KUL H02A5a Computer Vision: Group Assignment 2
---------------------------------------------------------------
Student numbers: <span style="color:red">r1, r2, r3, r4, r5</span>. (fill in your student numbers!)

In this group assignment your team will delve into some deep learning applications for computer vision. The assignment will be delivered in the same groups from *Group assignment 1* and you start from this template notebook. The notebook you submit for grading is the last notebook pinned as default and submitted to the [Kaggle competition](https://www.kaggle.com/t/d11be6a431b84198bc85f54ae7e2563f) prior to the deadline on **Wednesday 22 May 23:59**. Closely follow [these instructions](https://github.com/gourie/kaggle_inclass) for joining the competition, sharing your notebook with the TAs and making a valid notebook submission to the competition. A notebook submission not only produces a *submission.csv* file that is used to calculate your competition score, it also runs the entire notebook and saves its output as if it were a report. This way it becomes an all-in-one-place document for the TAs to review. As such, please make sure that your final submission notebook is self-contained and fully documented (e.g. provide strong arguments for the design choices that you make). Most likely, this notebook format is not appropriate to run all your experiments at submission time (e.g. the training of CNNs is a memory hungry and time consuming process; due to limited Kaggle resources). It can be a good idea to distribute your code otherwise and only summarize your findings, together with your final predictions, in the submission notebook. For example, you can substitute experiments with some text and figures that you have produced "offline" (e.g. learning curves and results on your internal validation set or even the test set for different architectures, pre-processing pipelines, etc). We advise you to first go through the PDF of this assignment entirely before you really start. Then, it can be a good idea to go through this notebook and use it as your first notebook submission to the competition. You can make use of the *Group assignment 2* forum/discussion board on Toledo if you have any questions. Good luck and have fun!
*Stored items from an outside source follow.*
/-- R18, R370. -/
theorem test_resets : let off := State.reset
    let lost := fun (t : State) => t.memByte 0x5000 = 0 && t.memByte 0xA000000000040 = 0x33
    ev .powerGood off (fun t => t.phase = 1 && t.power) = true ∧ ev .powerGood { off with perst := 2 } (fun t => t.phase = 0) = true ∧
    ev .powerGoodDrop plain (fun t => t.phase = 0 && !t.power && lost t) = true ∧ ev (.perstAssert 1) plain (fun t => t.phase = 0 && t.perst = 2 && lost t) = true ∧
    ev (.perstDeassert 1) { off with power := true, perst := 2 } (fun t => t.phase = 1 && t.perst = 0) = true ∧
    ev (.perstDeassert 1) { off with power := true, perst := 3 } (fun t => t.phase = 0 && t.perst = 1) = true ∧
    ev (.devreset 0x5253544C) plain (fun t => t.phase = 1 && lost t) = true ∧ ev (.devreset 1) plain (fun t => t = plain) = true ∧
    ev (.portHotReset 0) { plain with hostReply := .abort } (fun t => t = plain) = true ∧ Table.wf (0 : Byte) plain.mem = true := by decide +kernel
/-- R18, R19: a package in each phase; post 3 fails. -/
theorem test_phases : let s := fun p => { State.reset with power := true, phase := p }
    (s 1).posts = 255 ∧ ev .phaseRomDone (s 1) (fun t => t.phase = 2) = true ∧ imageOk [] = false ∧
    ev (.phaseAuthDone []) { s 2 with fwImage := some [] } (fun t => t.phase = 15 && t.bootCause = .fwAuth) = true ∧ ev (.phaseDramDone 0) (s 3) (fun t => t.phase = 4) = true ∧
    ev (.phaseDramDone 8) (s 3) (fun t => t.phase = 15 && t.bootCause = .selfCheck && t.failPosts = 8) = true ∧
    ev (.phaseCoresDone 0 0x8002) (s 4) (fun t => t.phase = 5 && t.spares = 0x8002) = true ∧ ev (.phaseCoresDone 8 0) (s 4) (fun t => t.phase = 15) = true ∧
    ev (.phaseBeamsDone true []) (s 5) (fun t => t.phase = 6) = true ∧ ev (.phaseBeamsDone false []) (s 5) (fun t => t.bootCause = .beamDown) = true ∧
    ev (.phaseBeamsDone true [⟨13, 1, 127, 63⟩]) (s 5) (fun t => (((t.beam 13).dir 1).mod 127).repair = [(63, 64)] && ((t.beam 13).dir 0).mod 127 = .fresh) = true ∧
    ev .phaseSramDone (s 6) (fun t => t.phase = 7) = true ∧ ev (.phaseCheckDone 0) (s 7) (fun t => t.phase = 8) = true ∧ ev (.phaseCheckDone 8) (s 7) (fun t => t.phase = 15) = true ∧
    (List.range 8).all (fun p => (0x8002 >>> (2 * p)) % 4 ≤ 2) = true := by decide +kernel
/-- R387: GO in the FW_AUTH halt with FWLEN at its bounds 133 and 2^26, below, and in another phase. -/
theorem test_fwctl : let s := fun (l : Word) => { State.reset with power := true, phase := 15, bootCause := .fwAuth, fwlen := l }
    ev (.fwctlGo 1) (s 133) (fun t => t.phase = 2) = true ∧ ev (.fwctlGo 1) (s (2 ^ 26)) (fun t => t.phase = 2) = true ∧ ev (.fwctlGo 1) (s 132) (fun t => t = s 132) = true ∧
    ev (.fwctlGo 0) (s 133) (fun t => t = s 133) = true ∧ ev (.fwctlGo 1) { s 133 with phase := 8 } (fun t => t.phase = 8) = true := by decide +kernel
/-- R369: each register keeps its defined bits. -/
theorem test_control_registers : let w := fun o p => ev (.controlRegisterWrite o (BitVec.allOnes 64)) ready p
    ready.barUp = true ∧ w 0x40 (fun t => t.hostlim = 0x0000FFFFFFFFF000) = true ∧ w 0x48 (fun t => t.cxllim = 0x0000FFFFFFFFF000) = true ∧
    w 0x50 (fun t => t.spancfg = 0x1FFFFFF) = true ∧ w 0x100 (fun t => t.fwaddr = BitVec.allOnes 64) = true ∧ w 0x108 (fun t => t.fwlen = 0x7FFFFFF) = true ∧
    w 0x10 (fun t => t = ready) = true ∧ w 0x18 (fun t => t = ready) = true := by decide +kernel
/-- R342: queue 3 of two entries, not resident, TAIL 1, DONE 0: 2 is accepted, 3 sets TAILERR, 0 lies behind; and a resident queue. -/
theorem test_doorbell : let s := queued 1 0
    let r := poke s (queueRec 3 + 0x20) 1 1
    s.homeOk 3 = true ∧ s.qLogSize 3 = 1 ∧ ev (.doorbell 3 2) s (fun t => t.qTail 3 = 2 && t.qBit 3 1 && t.pend = [3]) = true ∧
    ev (.doorbell 3 3) s (fun t => t.qTail 3 = 1 && t.qBit 3 2 && t.pend = []) = true ∧ ev (.doorbell 3 0) s (fun t => t = s) = true ∧
    ev (.doorbell 3 2) r (fun t => t.qTail 3 = 2 && !t.qBit 3 1 && t.pend = []) = true := by decide +kernel
/-- A started copy of 8 bytes from 0x1000 to 0x2000 by task 1 under peg 7. -/
def aCopy : Copy where
  seq := 4
  kind := 0
  par := ⟨0x1000, 0x2000, 8, 0, 0, 0, 0, 0, 0, false, false, 0, 0, 0⟩
  src := [⟨0x1000, 8, 0⟩]
  dst := [⟨0x2000, 8, 0⟩]
  fp := []
  bar := none
  region := 0
  issuer := 0
  task := some 1
  graph := 1
  asid := 1
  peg := 7
  started := true
  stale := false
  total := 8
  left := [(0, 8)]
  early := []
  landed := 0
  owed := (0, 0)
  cause := none
  low := none
  got := []
  buf := []
  tainted := false
  spoiled := []
  fail := none
/-- R272: answers of the outside to core 0 and to a copy. -/
theorem test_responses : let s := vec (core [])
    let e := { s with copies := [(0, [aCopy])] }
    (s.hart 0).exposed = true ∧ ev (.remoteTimeout (.hart 0)) s (fun t => (t.hart 0).response = some .remoteTimeout) = true ∧
    ev (.hostCompletion (.hart 0) .abort) s (fun t => (t.hart 0).response = some .hostAbort) = true ∧ ev (.hostCompletion (.hart 0) .poisoned) s (fun t => (t.hart 0).response = some .hostPoison) = true ∧
    ev (.hostCompletion (.hart 0) .normal) s (fun t => (t.hart 0).response = none) = true ∧ ev (.hostCompletion (.hart 0) .peerAbort) s (fun t => t = s) = true ∧
    ev (.remoteTimeout (.copy 0 4)) e (fun t => (t.copiesAt 0).map (fun x => x.fail) = [some .remoteTimeout]) = true ∧
    ev (.hostCompletion (.copy 0 4) .peerAbort) e (fun t => (t.copiesAt 0).map (fun x => x.fail) = [some .peerAbort]) = true ∧
    (let r := { s with harts := [(0, { core [] with response := some .hostAbort })] }
     (r.readPiece 0 ⟨0xA000000000040, 4, 0⟩).2 = some (.hostAbort, 0xA000000000040) ∧ r.unreachable (postId 0) 0xA000000000040 = none) := by decide +kernel
/-- R368: a host load and store of DRAM through port 1, and in phase 7. -/
theorem test_host_access : (List.range 2).all (fun k => plain.hostReach (0x5000 + k) && plain.unreachable 9 (0x5000 + k) = none) = true ∧ plain.plainPlace 0x5000 2 = true ∧
    ev (.hostAccess 1 0x5000 2 none) plain (fun t => t.hostReply = .data [0x11, 0x22]) = true ∧
    ev (.hostAccess 1 0x5001 1 (some [0x99])) plain (fun t => t.hostReply = .done && t.homeByte 0 0x5001 0 = 0x99 && t.homeByte 0 0x5000 0 = 0x11) = true ∧
    ev (.hostAccess 1 0x5000 2 none) { plain with phase := 7 } (fun t => t.hostReply = .abort && t.memByte 0x5000 = 0x11) = true := by decide +kernel
/-- R318: a write of the host to its memory and to CXL memory; a store performed; a dirty sector evicted. -/
theorem test_memory_events : let s := { mems with stores := [⟨0, 0x101, [0x77], 0, 0, ⟨0, 0, 1, 1, 7⟩, false, false⟩, ⟨0, 0x101, [0x78], 0, 0, ⟨0, 0, 1, 1, 7⟩, false, false⟩] }
    ev (.hostWrite 0xA000000000040 [0x44]) plain (fun t => t.hostByte HostWr.atHost 0xA000000000040 = 0x44 && t.homeByte 0 0xA000000000040 0 = 0x33) = true ∧
    ev (.hostWrite 0xB000000000040 [0x44]) plain (fun t => t.homeByte 0 0xB000000000040 0 = 0x44 && t.homeByte 8 0xB000000000040 0 = 0x44) = true ∧
    ev (.accessPerform none 0) s (fun t => t.stores.length = 1 && t.homeByte 0 0x101 0 = 0x77) = true ∧ ev (.accessPerform none 1) s (fun t => t = s) = true ∧
    (cached.sector 0x100).isSome = true ∧ ev (.l2Eviction 0x100) cached (fun t => t.sector 0x100 = none && t.memByte 0x100 = 0x55) = true := by decide +kernel
/-- A device's write to host memory reaches the host first, then the other side. -/
theorem test_host_writes : let w : HostWr := ⟨0xA000000000040, [0x55], some ⟨0, 0, 1, 1, 7⟩, true, false, false, []⟩
    let s := { plain with hostWrites := [w] }
    ev (.accessPerform (some 1) 0) s (fun t => t.hostByte HostWr.atHost 0xA000000000040 = 0x55) = true ∧
    ev (.accessPerform (some 2) 0) { s with hostWrites := [{ w with atHost := true }] } (fun t => t.memByte 0xA000000000040 = 0x55 && t.hostWrites = []) = true ∧
    ev (.accessPerform (some 0) 0) { s with hostWrites := [{ w with atWest := false, atHost := true, atEast := true }] } (fun t => t.memByte 0xA000000000040 = 0x55) = true := by decide +kernel

/-! Events: queues, tasks, fault queues. -/

/-- Queue 3 enabled on post 0 with WDOG 20, QUOTA 4, core mask 1 on post 0; two entries at 0x10000, TAIL `tail`, flags `bits`; an
entry at 0x10000 with PRIO 5, a pool of 64 slots, a fault queue of 16, and its root record at 0x20000 (pc 0x4000). -/
def launching (tail bits : Nat) (prio : Nat := 5) : State :=
  let put := fun (s : State) (l : List (Nat × Nat × Nat)) => l.foldl (fun s f => poke s f.1 f.2.1 f.2.2) s
  { put ready [(queueRec 3, 8, 0x10000), (queueRec 3 + 8, 8, 0x0001140400FF0241), (queueRec 3 + 0x10, 8, tail), (queueRec 3 + 0x20, 8, bits), (queueRec 3 + 0x30, 4, 1),
      (0x10000, 4, 0xFF000001 + prio * 0x10000), (0x10004, 4, 6), (0x10008, 8, 0x8000000100000), (0x10010, 8, 0x8000000200000), (0x10018, 8, 16), (0x10020, 8, 0x20000), (0x20000, 8, 0x4000)]
    with pend := [3] }
/-- R343, R344: the pending queue becomes resident; a bad record (HOME 0 but LOGSIZE 17) takes CFGERR. -/
theorem test_resident : let s := launching 1 2
    let b := poke s (queueRec 3 + 8) 1 0x51
    s.dispatches 0 = true ∧ s.entering 0 = [3] ∧ s.badQueue 3 = false ∧ ev (.queueResident 0) s (fun t => t.qBit 3 0 && !t.qBit 3 1 && t.pend = []) = true ∧
    b.entering 0 = [3] ∧ b.badQueue 3 = true ∧ ev (.queueResident 0) b (fun t => t.qBit 3 3 && !t.qBit 3 0) = true := by decide +kernel
/-- 128 resident queues of post 0, 0 to 127, and queue 200, which waits. -/
def crowded : State := { State.reset with
  phase := 8, power := true, pend := [200]
  mem := (List.range 128).map (fun k => (0x800002FF00020 + 128 * k, 1)) ++ [(queueRec 200 + 8, 0x40), (queueRec 200 + 0x20, 2)] }
/-- R343: no room, and the first resident queue, whose HEAD is its TAIL, gives its place up. -/
theorem test_dormant : ((crowded.residents 0).length, (crowded.residents 0).head?) = (128, some 0) ∧ crowded.entering 0 = [200] ∧ crowded.recent = [] ∧
    ev (.queueDormant 0) crowded (fun t => !t.qBit 0 0 && t.qBit 1 0) = true := by decide +kernel
/-- R346: the entry of PRIO 5 passes every check, that of PRIO 1 (the queue's QPRIO is 2) is refused with PRIV, code 6, and HEAD counts it. -/
theorem test_dispatch : let s := launching 1 1
    let r := launching 1 1 1
    s.qBit 3 0 = true ∧ s.qHead 3 ≠ s.qTail 3 ∧ s.rungEntry 3 0 = false ∧ s.launchRefused 3 (launchEntry (s.rawBytes 0 0x10000 64)) 255 (s.launchMasks 3 (s.launchArray 0 (launchEntry (s.rawBytes 0 0x10000 64))).2) = none ∧
    badRecord 255 (s.rawBytes 0 0x20000 64) = false ∧ Table.wf (0 : Byte) s.mem = true ∧ (s.graphs, s.err, s.scrapped, s.beams) = ([], [], 0, []) ∧ window 0x10000 < 8 ∧
    ev (.dispatchBatch 3 1) r (fun t => t.qHead 3 = 1 && t.graphs = [] && t.homeByte 0 0x10030 0 = 0x86) = true := by decide +kernel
---------------------------------------------------------------
NOTES:
* This notebook is just a template. Please keep the five main sections, but feel free to adjust further in any way you please!
* Clearly indicate the improvements that you make! You can for instance use subsections like: *3.1. Improvement: applying loss function f instead of g*.


# 1. Overview
This assignment consists of *three main parts* for which we expect you to provide code and extensive documentation in the notebook:
* Image classification (Sect. 2)
* Semantic segmentation (Sect. 3)
* Adversarial attacks (Sect. 4)

In the first part, you will train an end-to-end neural network for image classification. In the second part, you will do the same for semantic segmentation. For these two tasks we expect you to put a significant effort into optimizing performance and as such competing with fellow students via the Kaggle competition. In the third part, you will try to find and exploit the weaknesses of your classification and/or segmentation network. For the latter there is no competition format, but we do expect you to put significant effort in achieving good performance on the self-posed goal for that part. Finally, we ask you to reflect and produce an overall discussion with links to the lectures and "real world" computer vision (Sect. 5). It is important to note that only a small part of the grade will reflect the actual performance of your networks. However, we do expect all things to work! In general, we will evaluate the correctness of your approach and your understanding of what you have done that you demonstrate in the descriptions and discussions in the final notebook.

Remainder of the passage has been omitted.